Stored data
-=-=-=-=-
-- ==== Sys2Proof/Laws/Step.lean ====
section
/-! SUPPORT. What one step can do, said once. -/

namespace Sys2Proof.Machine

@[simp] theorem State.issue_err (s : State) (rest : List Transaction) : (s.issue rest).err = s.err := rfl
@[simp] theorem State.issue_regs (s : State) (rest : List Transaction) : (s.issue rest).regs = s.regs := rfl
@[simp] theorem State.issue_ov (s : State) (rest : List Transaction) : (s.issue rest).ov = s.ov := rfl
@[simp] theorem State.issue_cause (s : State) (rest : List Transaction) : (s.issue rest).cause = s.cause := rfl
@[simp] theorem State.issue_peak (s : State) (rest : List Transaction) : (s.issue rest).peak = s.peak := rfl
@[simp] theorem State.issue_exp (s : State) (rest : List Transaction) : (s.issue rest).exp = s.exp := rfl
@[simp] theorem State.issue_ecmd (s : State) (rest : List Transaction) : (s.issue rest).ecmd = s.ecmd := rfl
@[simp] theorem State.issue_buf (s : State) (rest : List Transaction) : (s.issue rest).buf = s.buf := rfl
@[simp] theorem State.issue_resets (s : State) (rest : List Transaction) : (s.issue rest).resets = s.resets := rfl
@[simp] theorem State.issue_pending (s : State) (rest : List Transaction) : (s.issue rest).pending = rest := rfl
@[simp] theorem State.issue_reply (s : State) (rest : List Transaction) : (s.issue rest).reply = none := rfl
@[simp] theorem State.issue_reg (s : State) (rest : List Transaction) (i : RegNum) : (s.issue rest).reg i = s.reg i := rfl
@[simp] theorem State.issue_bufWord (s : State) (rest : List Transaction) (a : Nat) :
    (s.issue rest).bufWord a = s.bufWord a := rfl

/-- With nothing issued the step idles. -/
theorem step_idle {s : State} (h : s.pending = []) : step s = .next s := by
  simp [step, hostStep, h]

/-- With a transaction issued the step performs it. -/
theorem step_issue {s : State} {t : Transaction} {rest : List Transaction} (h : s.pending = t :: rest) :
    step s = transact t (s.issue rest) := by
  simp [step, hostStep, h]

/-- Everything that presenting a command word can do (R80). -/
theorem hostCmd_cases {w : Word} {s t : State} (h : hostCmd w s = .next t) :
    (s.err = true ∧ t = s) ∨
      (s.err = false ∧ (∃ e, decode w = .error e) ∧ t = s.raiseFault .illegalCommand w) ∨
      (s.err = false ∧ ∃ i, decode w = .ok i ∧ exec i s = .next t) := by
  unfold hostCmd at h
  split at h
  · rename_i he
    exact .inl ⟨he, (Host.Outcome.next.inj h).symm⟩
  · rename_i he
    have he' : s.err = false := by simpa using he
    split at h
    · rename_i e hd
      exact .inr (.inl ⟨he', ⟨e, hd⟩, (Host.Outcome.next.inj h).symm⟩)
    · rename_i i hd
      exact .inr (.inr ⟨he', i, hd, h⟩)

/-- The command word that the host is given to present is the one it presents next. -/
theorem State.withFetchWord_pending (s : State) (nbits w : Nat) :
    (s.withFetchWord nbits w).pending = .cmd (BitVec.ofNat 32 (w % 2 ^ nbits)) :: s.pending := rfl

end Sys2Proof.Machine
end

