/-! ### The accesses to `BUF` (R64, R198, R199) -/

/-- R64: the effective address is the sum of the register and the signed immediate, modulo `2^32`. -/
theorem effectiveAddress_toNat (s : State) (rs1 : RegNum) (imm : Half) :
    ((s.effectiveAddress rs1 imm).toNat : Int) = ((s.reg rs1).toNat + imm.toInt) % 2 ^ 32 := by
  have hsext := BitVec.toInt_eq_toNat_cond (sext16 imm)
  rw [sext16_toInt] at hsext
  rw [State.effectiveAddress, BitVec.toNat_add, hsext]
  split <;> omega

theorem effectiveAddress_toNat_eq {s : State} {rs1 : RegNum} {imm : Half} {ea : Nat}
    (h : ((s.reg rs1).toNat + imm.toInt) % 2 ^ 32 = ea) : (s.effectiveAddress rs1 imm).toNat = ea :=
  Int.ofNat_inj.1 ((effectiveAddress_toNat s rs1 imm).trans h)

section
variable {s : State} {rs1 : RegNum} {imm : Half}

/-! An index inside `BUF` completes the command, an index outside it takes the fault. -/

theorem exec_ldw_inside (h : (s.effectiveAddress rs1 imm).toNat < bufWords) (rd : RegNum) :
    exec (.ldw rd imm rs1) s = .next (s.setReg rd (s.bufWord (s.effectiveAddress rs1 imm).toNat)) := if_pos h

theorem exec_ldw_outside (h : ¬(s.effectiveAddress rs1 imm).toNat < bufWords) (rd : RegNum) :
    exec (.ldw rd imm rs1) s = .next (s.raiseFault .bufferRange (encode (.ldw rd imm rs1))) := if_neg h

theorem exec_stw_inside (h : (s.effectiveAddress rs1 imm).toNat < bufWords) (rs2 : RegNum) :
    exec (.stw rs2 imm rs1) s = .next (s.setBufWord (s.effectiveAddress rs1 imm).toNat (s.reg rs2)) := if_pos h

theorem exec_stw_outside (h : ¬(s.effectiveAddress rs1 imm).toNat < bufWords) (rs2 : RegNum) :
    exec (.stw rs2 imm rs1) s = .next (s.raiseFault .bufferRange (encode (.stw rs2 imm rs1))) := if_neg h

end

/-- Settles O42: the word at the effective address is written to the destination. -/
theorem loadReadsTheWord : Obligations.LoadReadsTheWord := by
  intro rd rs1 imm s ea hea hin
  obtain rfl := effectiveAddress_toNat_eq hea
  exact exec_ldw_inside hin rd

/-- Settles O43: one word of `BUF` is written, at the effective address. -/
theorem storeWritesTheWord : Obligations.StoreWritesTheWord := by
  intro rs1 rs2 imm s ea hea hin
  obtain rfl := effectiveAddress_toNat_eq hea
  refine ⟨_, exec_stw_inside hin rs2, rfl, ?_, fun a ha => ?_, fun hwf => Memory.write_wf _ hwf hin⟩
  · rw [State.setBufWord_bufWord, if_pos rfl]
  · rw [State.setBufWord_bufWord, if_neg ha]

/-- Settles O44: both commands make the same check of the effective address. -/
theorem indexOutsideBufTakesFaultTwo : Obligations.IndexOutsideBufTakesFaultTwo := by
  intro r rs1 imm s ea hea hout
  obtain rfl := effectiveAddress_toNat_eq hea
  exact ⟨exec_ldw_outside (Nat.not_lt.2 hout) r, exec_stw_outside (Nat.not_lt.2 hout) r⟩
-=-=-=-=-
Among the lines above, find those that contain the word "BitVec" and copy them.

    (s.withFetchWord nbits w).pending = .cmd (BitVec.ofNat 32 (w % 2 ^ nbits)) :: s.pending := rfl
  have hsext := BitVec.toInt_eq_toNat_cond (sext16 imm)
  rw [State.effectiveAddress, BitVec.toNat_add, hsext]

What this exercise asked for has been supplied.